# Ford Racing Puma - Exterior Correction Detail



## Dave KG (Feb 23, 2006)

Its been a little while since I last did a detailing writeup, I've been writing my thesis over the past few weeks which hasn't left much time for writeups... But having just drilled a hole in my finger nail with a hand drill (long story, involving a Volvo door and my thumb), I felt like having a night off and a chance to catch up on some writeups as I have the pics from a few waiting to be written 

First off is this, a Ford Racing Puma in a metallic blue very similar to the Focus RS in look which is a colour I am really liking - lovely flake, seems to glow slightly purple in some lights  Gordon, Davy and myself were working on this car , team detailing at its most enjoyable! The car on arrival:





































Looking very clean, and in good condition with the paintwork already showing a decent gloss in the morning light. Our traditional washing techniques were used - as this was a tuition detail, we use the washing phase to demonstrate safe washing techniques to the owner and the benefits of prefoaming for example to removing grit before a touch wash. Bilberry was used the clean the wheels, G101 on the arches and rubbers around the car. Glossworkz was used with the two bucket method. During the wash stage, the owner pointed out an issue with his car which apparently is common on Pumas - the fuel filler cap is weak, which means that high pressure from the pressure washer would have to be avoided. Additionally, the corner of the filler cap rubbed up against the bodywork, removing the paint from the hinge region - unfortunately as this was a single day detail, we were unable to repair this damage as part of the detail as this would have required layered painting, so it was simply to be masked off so as to avoid any risks of making the damage worse with the machine polisher.

With the car washed, it was then rolled inside ready to be dried using a new product which we wanted to test out. Now the car was not protected here so we had a sheet of water across the panel, not beads. The dryer is like a small hoover, looks similar in design to the Black Barron, and can blow hot or cold air through attachments to dry the car. It seemed very effective in use, clearing the water off the panel leaving it bone dry in a surprisingly short space of time.. Some pics of the dryer in action:





































Dry... 










The dryer itself, modelled by Gordon :lol::lol:










I admit that I like to use a towel to dry the car with, but I can see the advantages a product like this would present for a fully touchless wash... I have the little blue Silverline dryer but was unconvinced by it for fully drying a car - gaps fine, but a full car just took too long, where as this dryer seems to be able to speed the touchless drying process up suitably to make it a viable option. 

Back to the detail, the car was then clayed in readiness for the paintwork defect removal.

Starting at the bonnet, it was clear to see the car was in need of paintwork correction - moderate to heavy swirls...

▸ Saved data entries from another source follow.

-- ==== Sys2Proof/Laws/KeepsPower.lean ====
section
/-! SUPPORT. One lemma for each operation that changes the state: it keeps the queue and the canonical form. The shared operations, the fault collector and the power-control die. -/
namespace Sys2Proof.Machine
open Sys2Proof
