-- ==== Sys2Proof/Laws/KeepsPorts.lean ====
section
/-! SUPPORT. One lemma for each operation that changes the state: it keeps the queue and the canonical form. The ports, the override, the auxiliary converters, the serial ports, the clocks and the domains. -/
namespace Sys2Proof.Machine
open Sys2Proof
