-- ==== Sys2Proof/Laws/KeepsEngine.lean ====
section
/-! SUPPORT. One lemma for each operation that changes the state: it keeps the queue and the canonical form. The engine, the tenancies, register writes, the mix and the image. -/
namespace Sys2Proof.Machine
open Sys2Proof
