-- ==== Sys2Proof/Laws/KeepsHosts.lean ====
section
/-! SUPPORT. One lemma for each operation that changes the state: it keeps the queue and the canonical form. The time base, sleep, register actions, accesses, the hosts and the tick. -/
namespace Sys2Proof.Machine
open Sys2Proof
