-- ==== Sys2Proof/WellFormed.lean ====
section
/-! DEFINITION. Operands that the types of Syntax.lean admit and the hardware cannot bring: a command is well-formed when
its lists have the sizes of the units they come from and its numbers fit their fields. -/
namespace Sys2Proof

/-- The samples of the four converters are 24-bit codes (R403). -/
def TickEnv.ok (e : TickEnv) : Bool := e.adc.length = 4 && e.adc.all (fun v => decide (-8388608 ≤ v) && decide (v ≤ 8388607))
/-- A tick's sense data names every channel, converter and power die (R17, R201). -/
def Sense.ok (x : Sense) : Bool :=
  x.v.length = 8 && x.i.length = 8 && x.rail.length = 4 && x.railI.length = 4 && x.iin.length = 4 && x.die.length = 4
/-- A Flary frame's header fields have the widths of R495: TTL, HOPS and DONE 2 bytes, AUTH 16, a body of at most 1,400. -/
def FlaryReq.ok (r : FlaryReq) : Bool :=
  decide (r.ttl < 65536) && decide (r.hops < 65536) && decide (r.done < 65536) && r.auth.length = 16 && decide (r.body.length ≤ 1400)
/-- An 8-byte word of a scrubbed memory: 32 MiB of tick SRAM, 64 KiB of footing memory, the DRAM pools (R532). -/
def scrubWordOk (m : ScrubMem) (w : Nat) : Bool :=
  match m with
  | .sram => decide (w < 4194304)
  | .footing => decide (w < 8192)
  | .dram => decide (w < 8589934592)
/-- The data of an SPI write are at most 256 words (R490). -/
def spiDataOk (d : List Byte) : Bool := decide (d.length ≤ 1024)
/-- Calibration tables of three PLLs with sixteen entries each. -/
def bandsOk (b : List (List Word)) : Bool := b.length = 3 && b.all (fun t => t.length = 16)
/-- Well-formed commands. -/
def Instr.wf (i : Instr) : Bool :=
  match i with
  | .regWrite _ _ _ => true
  | .vl5PowerOn _ => true
  | .rstN => true
  | .vdrvRelease => true
  | .vdrvRemoved => true
  | .vbusRemoved => true
  | .vbusStart => true
  | .vbusAbs => true
  | .vdrvLow => true
  | .dieHot _ => true
  | .vl5Low => true
  | .vl5Recover => true
  | .logicHot => true
  | .logicCool => true
  | .isoBarrier => true
  | .dnFrame _ => true
  | .dnLinkLost => true
  | .logicCollapse => true
  | .upFrame _ x => x.ok
  | .upLinkLost => true
  | .safeReqAssert => true
  | .safeStateOff _ => true
  | .safeStateSlow _ => true
  | .linkResync => true
  | .keystoneTick env => env.ok
  | .stoneWake _ => true
  | .streamLineArrive _ _ => true
  | .streamWritebackDone _ => true
  | .commitPoint => true
  | .ksAlarmArm _ _ => true
  | .ksAlarmDisarm _ _ => true
  | .ksAlarmFire _ => true
  | .ksCapture _ => true
  | .ksOvrClr _ => true
  | .gptpSync _ _ _ => true
  | .gptpPdelay _ _ => true
  | .syncTimeout => true
  | .slotOpen _ _ => true
  | .slotEraseDone _ => true
  | .slotData _ _ => true
  | .slotClose _ _ => true
  | .slotVerify _ _ => true
  | .slotVerifyDone _ _ => true
  | .imgLoad _ _ => true
  | .imgLoadDone _ => true
  | .imgArm _ => true
  | .imgDisarm _ => true
  | .imgDiscard _ => true
  | .imgDeactivate _ => true
  | .deactivateDone => true
  | .imgAccept _ => true
  | .rebuildStart => true
  | .activation => true
  | .sigLock _ => true
  | .stoneScrub _ _ _ => true
  | .memoryScrub m w _ => scrubWordOk m w
  | .engCntClr _ => true
  | .engPeakClr _ => true
  | .paramWrite _ _ _ _ => true
  | .swapArm _ _ => true
  | .swapDisarm _ _ => true
  | .swapRevert _ _ => true
  | .swapStage _ => true
  | .swapFire _ => true
  | .latchArm _ => true
  | .latchDisarm _ => true
  | .holdClr _ => true
  | .meterLatch => true
  | .pfirLoad _ _ _ => true
  | .pfirLoadDone => true
  | .srcAbsent _ => true
  | .srcSettled _ => true
  | .srcRampEnd _ => true
  | .recFreeze _ => true
  | .recRun _ => true
  | .recFrozen => true
  | .msgOpen _ _ => true
  | .msgData _ _ => true
  | .msgClose _ _ => true
  | .msgVerify _ _ => true
  | .msgDelete _ _ => true
  | .msgOpDone => true
  | .ovrInputAccept _ _ => true
  | .ovrDiscExpire => true
  | .ovrStatUpdate => true
  | .audioFrame _ _ => true
  | .headLaunch _ _ => true
  | .frameGenerate _ _ => true
  | .dpAgeClr _ => true
  | .dpCntClr _ => true
  | .beaconRx _ _ => true
  | .claimRx _ _ => true
  | .rollRx _ _ => true
  | .reportRx _ _ => true
  | .planRx _ _ => true
  | .planEffective => true
  | .segmentRx _ _ => true
  | .probeRx _ _ => true
  | .timingReqRx _ _ => true
  | .timingAckRx _ _ => true
  | .timingAssertRx _ _ => true
  | .timingSwitch => true
  | .timingLapse => true
  | .stepReqRx _ _ => true
  | .stepGoRx _ _ => true
  | .stepDoneRx _ _ => true
  | .stepDenyRx _ _ => true
  | .stepFailRx _ _ => true
  | .stepRetrain => true
  | .stepLinkUp _ => true
  | .stepTimeout _ => true
  | .sleepRx _ _ => true
  | .sleepEnter => true
  | .wakeRx _ _ => true
  | .snapshotRx _ _ => true
  | .controlFrameBad _ _ => true
  | .listenTimeout => true
  | .claimRepeat => true
  | .waitingTimeout => true
  | .followerTimeout => true
  | .standbyTakeover => true
  | .beaconSend => true
  | .reportSend => true
  | .planBuildTimeout => true
  | .planResend => true
  | .headLaunchExpire => true
  | .segmentSilence _ => true
  | .linkDown _ => true
  | .linkUp _ _ _ => true
  | .holdOffDone _ => true
  | .probeSend _ => true
  | .segmentRerollTimeout => true
  | .silenceResume => true
  | .ringCommit _ => true
  | .ringTmReq _ => true
  | .ringLeave _ => true
  | .ringReroll _ => true
  | .ringSleep _ => true
  | .ringWake _ => true
  | .portModeWrite _ _ _ => true
  | .speedLowerReq _ => true
  | .speedRaiseReq _ => true
  | .pauseRx _ _ => true
  | .pauseBreak _ => true
  | .pauseRecover _ => true
  | .aafRx _ _ => true
  | .aafTx => true
  | .aafStreamEnable _ _ => true
  | .aecpCommand _ _ => true
  | .acmpCommand _ _ => true
  | .adpDiscover _ _ => true
  | .adpAvailable => true
  | .sbusRx _ => true
  | .sbusTxHead _ _ => true
  | .sbusTxDone _ => true
  | .sbusRxTail _ _ => true
  | .plcaLoss => true
  | .plcaBeacon => true
  | .snapSend _ => true
  | .snapLocal _ => true
  | .snapshotFire => true
  | .chArm _ _ => true
  | .chRelease _ _ _ => true
  | .chMute _ _ _ => true
  | .chDisarm _ _ => true
  | .releaseDue _ => true
  | .releaseEdge _ => true
  | .muteDue _ => true
  | .muteEnd _ => true
  | .modulatorSample _ _ _ _ _ => true
  | .loadShort _ => true
  | .swApply _ => true
  | .swRampEnd => true
  | .clkFailover => true
  | .clkReturn _ => true
  | .clkLost => true
  | .phaseLoss _ _ => true
  | .bstPhaseLoss _ _ => true
  | .railOv _ => true
  | .railLow _ => true
  | .fallbackEnd _ => true
  | .thermalUpdate => true
  | .rmeasUpdate => true
  | .dcFault _ => true
  | .protSelectWrite _ _ _ => true
  | .diagStart _ => true
  | .diagAbort _ => true
  | .diagReadyTimeout => true
  | .diagDwellEnd => true
  | .diagChannelEnd => true
  | .acouMeasEnd => true
  | .diagRunEnd => true
  | .adcGainApply _ => true
  | .adcSync _ => true
  | .adcSettled _ => true
  | .adcRampEnd _ => true
  | .outStart _ _ => true
  | .outStop _ _ => true
  | .outRampEnd _ => true
  | .outPowerUpEnd _ => true
  | .outPowerDownEnd _ => true
  | .cpFail => true
  | .cpRecover => true
  | .outShort _ => true
  | .jackAccept _ _ => true
  | .aesLock => true
  | .aesLockLoss => true
  | .aesSubframe _ _ _ _ _ _ _ => true
  | .aesBlockEnd => true
  | .nonaudioEnd => true
  | .sapEnable _ _ => true
  | .sapFrame _ _ _ => true
  | .sapLock _ => true
  | .sapLockLoss _ => true
  | .dmaEnable _ _ _ => true
  | .capRdWrite _ _ _ => true
  | .pbWrWrite _ _ _ => true
  | .rateMeasure _ _ => true
  | .auxUpdate _ => true
  | .auxQueueWrite _ _ _ => true
  | .auxFlush _ _ => true
  | .auxSync _ _ => true
  | .auxModeReq _ _ _ => true
  | .auxEnable _ _ => true
  | .auxDisable _ _ => true
  | .auxStartEnd _ => true
  | .auxShort _ => true
  | .refLoss => true
  | .refReturn _ => true
  | .pllStart _ => true
  | .pllLock _ => true
  | .pllLockLoss _ => true
  | .pllHoldEnd _ => true
  | .pllBwChange _ => true
  | .phaseStepWrite _ _ _ => true
  | .phaseStepUnit _ => true
  | .rampLoad _ _ => true
  | .rampSegmentEnd _ => true
  | .mclkConfig _ => true
  | .spiRead _ _ _ _ => true
  | .spiWrite _ _ _ d _ => spiDataOk d
  | .spiReadFix _ _ _ _ => true
  | .spiWriteFix _ _ _ d _ => spiDataOk d
  | .spiStatus _ => true
  | .spiRepeat _ => true
  | .spiCsAbort => true
  | .flaryDiscover r => r.ok
  | .flaryRead r => r.ok
  | .flaryWrite r => r.ok
  | .flaryReadFix r => r.ok
  | .flaryWriteFix r => r.ok
  | .flaryEventSub r => r.ok
  | .flaryEventSend _ => true
  | .flarySubLapse _ => true
  | .slotXferOpen r => r.ok
  | .slotXferData r => r.ok
  | .slotXferClose r => r.ok
  | .slotXferVerify r => r.ok
  | .msgXferOpen r => r.ok
  | .msgXferData r => r.ok
  | .msgXferClose r => r.ok
  | .msgXferVerify r => r.ok
  | .msgXferDelete r => r.ok
  | .flaryLogRead r => r.ok
  | .flaryTelemetry r => r.ok
  | .flaryResponse r => r.ok
  | .tenAlloc _ _ => true
  | .tenFree _ _ => true
  | .tenHold _ _ => true
  | .tenRelease _ _ => true
  | .tenEvict _ _ => true
  | .dramWinWrite _ _ => true
  | .capWrite _ _ _ _ => true
  | .semRead _ _ => true
  | .semWait _ _ => true
  | .semWaitTimeout _ => true
  | .semRel _ _ => true
  | .semLeaseExpire _ => true
  | .watchdogExpire _ => true
  | .dawRead _ => true
  | .dawWrite _ _ => true
  | .dawReadNext => true
  | .dawWriteNext _ => true
  | .extest => true
  | .clamp => true
  | .highz => true
  | .idcode => true
  | .samplePreload => true
  | .bypass => true
  | .tapReset => true
  | .coreHalt _ _ => true
  | .coreResume _ _ => true
  | .semBreak _ _ => true
  | .dbgLock _ => true
  | .fltClassWrite _ _ _ => true
  | .fltClearHalt _ => true
  | .fltClearLoad _ _ => true
  | .fltClearRestart _ _ _ _ => true
  | .fltCntClr _ => true
  | .fltClearEffect => true
  | .histPop _ => true
  | .injArm _ _ _ _ => true
  | .extFault => true
  | .domainIdleDescend _ => true
  | .domainDemandWake _ => true
  | .domainWakeDone _ => true
  | .domainTargetWrite _ _ _ => true
  | .domSleep _ _ => true
  | .sleepEntryReady => true
  | .domWake _ => true
  | .wakeNPin => true
  | .linkEnergy _ => true
  | .sbusActivity => true
  | .storageWakeReady _ _ => true
  | .vl5PowerOff => true
  | .faultNWireReleased => true
  | .vdrvRecover => true
  | .powerDieCool _ => true
  | .outShortEnd _ => true
  | .auxShortEnd _ => true
  | .pauseEnd _ => true
  | .portLoadUpdate _ => true
  | .thermalDeratingUpdate _ => true
  | .firmwareBootDone _ _ _ _ bands => bandsOk bands
  | .dawInstruction => true

end Sys2Proof
end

and some deeper RDS and etching too...



















Swirls...




























Following our traditional paintwork assessment, we decided on 3M Fast Cut Plus on a 3M Green Compounding pad for correction, with Meguiars #205 Ultafinishing Polish on a 3M blue waffle finishing pad used for refining. The paintwork was assessed by measuring the paint thicknesses initially, and then working up through the abrasive scale assessing both the correction achieved and the paint removed to find a good combination of pad and polish such the as full a correction is achieved while still maintaining a safe level of paint removal at the same time. This car, after a high initial removal (possible UV degredation of very upper paint layers) had removal rates to represent hard paint and so the use of Fast Cut for correction was deemed acceptable with the approximate removal of between 5 and 7um.

In action on the bonnet, I used the small 3" 3M pads for areas around the washer jets where the bigger pads didn't cut as easily up to the line, and when heavily compounding larger pads near edges do run the risk of strike through on an edge when you need to use pressure for deeper marks.. smaller pads allowed for far more flexibility...










Around 3 hours was spent by me on the bonnet alone (and its a small bonnet! :lol, using Fast Cut, in places in multiple hits, and Meguiars #205 for refining. Application processes were as follows:

*3M Fast Cut - Correction Only*

Spread at 600rpm
Begin working at 1200rpm, light pressure and steady machine movement to get residue evenly spread ready for main working
Work at 2000rpm, moderate machine movements, and medium pressure working up to heavy pressure towards the end of the set
As residue begain to go clear, reduce pressure for a couple of final passes at 2000rpm

*Meguiars #205 - Double Zenith Technique*

Spread at 600rpm
Begin working at 1200rpm, light pressure and slow machine movements to get the polish evenly spread
Work at 1500rpm, medium pressure over the machine head and steady machine movements
Reduce the pressure, and speed the machine movements up, maintaining speed at 1500rpm
Refine at 1200rpm, light pressure and slow to medium machine movement speed
Burnish at 900rpm, slow machine movements, supporting the weight of the rotary for very light pressure

The results of correction and refining on the bonnet...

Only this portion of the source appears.